= THE PROBLEM =
From the listing below, set down exactly the lines between the one holding "H.265 derives from" and the one holding "qps, u, j =>", inclusive. No other line is wanted.

= STUDY MATERIAL =
/-- A reconstructed sample of a picture: in lossless coding the source's (R252, R260). -/
def reconSample (b : List Byte) (history : List VidStep) (now : VidStep) (i : Nat) : Nat :=
  if vLossless b then numAt now.data (2 * i) 2 else Config.encodeRecon b history now i % 2 ^ vDepth b
/-- The pictures that a context has coded, the last first, each with what was begun before it. -/
def pastPictures (history : List VidStep) : List (List VidStep × VidStep) :=
  (List.range history.length).reverse.filterMap (fun i =>
    (history[i]?).bind (fun st => if st.kind = 0 then some (history.take i, st) else none))
/-- The motion search (R262): the vector found for a prediction unit in reference `j`. `refs` and `qps` are the picture's references
and the QPs of its rows; the first argument bounds how far the search leans on earlier ones. The candidates are those that
H.265 derives from the vectors found for other units, spatial and temporal, and the vector found for the unit's place in the previous
picture (DESIGN CHOICE, log entry 32). -/
def motionVectors (b : List Byte) : Nat → List VidStep → VidStep → Nat → List Int → Pu → Nat → Int × Int
  | 0, _, _, _, _, _, _ => (0, 0)
  | n + 1, history, now, refs, qps, u, j =>
    match ((pastPictures history).take refs)[j]? with
    | none => (0, 0)
    | some (h, st) =>
      let found (k : Nat) (w : Pu) (r : Nat) : Int × Int :=
        if k = 0 then motionVectors b n history now refs qps w r
        else
          match (pastPictures history)[k - 1]? with
          | none => (0, 0)
          | some (h', st') => motionVectors b n h' st' st'.refs st'.qps w r
      let near := Config.mvCandidates b history now u j found
      let colocated := found 1 u j
      let plane (sample : Nat → Nat) : Plane := planeOf (vWidth b) (vHeight b) sample
      let src := plane (fun i => numAt now.data (2 * i) 2)
      let ref := plane (reconSample b h st)
      let at_ (f : Nat) (p : Plane) : Plane := if f = 1 then p else Config.downSample f p
      let cost (f : Nat) (mv : Int × Int) : Nat :=
        unitSad (vDepth b) (at_ f src) (at_ f ref) (puScaled u f) mv +
          motionLambda (vLossless b) (vDepth b) (qps.getD (u.y / 64) 0) * mvBits near (f * mv.1, f * mv.2)
      let gmv (k : Nat) : Int := (BitVec.ofNat 16 (numAt now.params k 2)).toInt
      if natBit (vset b 0 1) 5 then searchLevels cost (vset b 18 2)
      else searchRefine (cost 1) (vset b 18 2) (near ++ [(gmv 2, gmv 4), colocated])
/-- The searches that one can lean on: one for each 8 × 8 place of each picture of the context. -/
def searchDepth (b : List Byte) (history : List VidStep) : Nat := (history.length + 1) * (vWidth b / 8 * (vHeight b / 8) + 1)

/-- CTUs of a row of a pane. -/
def vCols (b : List Byte) : Nat := cdiv (vWidth b) 64
/-- The next row may begin (R254): the row above has two CTUs coded, and the one above that is complete. -/
def rowMayBegin (b : List Byte) (x : VidPic) : Bool :=
  let r := x.rows.length
  decide (r < vRows b) && (r == 0 || decide (min 2 (vCols b) ≤ x.coded.getD (r - 1) 0)) &&
    (decide (r < 2) || x.coded.getD (r - 2) 0 == vCols b)
/-- One CTU more of each row begun whose upper row is far enough ahead: the wavefront's order (R249, R254). -/
def codeCtus (b : List Byte) (x : VidPic) : VidPic :=
  { x with coded := (List.range x.coded.length).map (fun i =>
      let k := x.coded.getD i 0
      if k < vCols b && (i == 0 || decide (min (k + 2) (vCols b) ≤ x.coded.getD (i - 1) 0)) then k + 1 else k) }
/-- Rows of the picture that an ENCODE has completed. -/
def rowsDone (s : State) (op : Nat) : Nat :=
  match (List.range 2).findSome? (fun p => (pipeOf s p).pic.filter (fun x => x.op == op)) with
  | none => 0
  | some x => (x.coded.filter (fun k => k == vCols (vctxOf s x.ctx).setup)).length
/-- The encode pipes work on (R254): CTUs are coded while time passes. -/
def encodeTick (s : State) : State :=
  if fenced s then s
  else { s with pipes := s.pipes.map (fun e => (e.1,
    { e.2 with pic := if e.1 < 2 then e.2.pic.map (fun x => codeCtus (vctxOf s x.ctx).setup x) else e.2.pic })) }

= SOLUTION BELOW =
H.265 derives from the vectors found for other units, spatial and temporal, and the vector found for the unit's place in the previous
picture (DESIGN CHOICE, log entry 32). -/
def motionVectors (b : List Byte) : Nat → List VidStep → VidStep → Nat → List Int → Pu → Nat → Int × Int
  | 0, _, _, _, _, _, _ => (0, 0)
  | n + 1, history, now, refs, qps, u, j =>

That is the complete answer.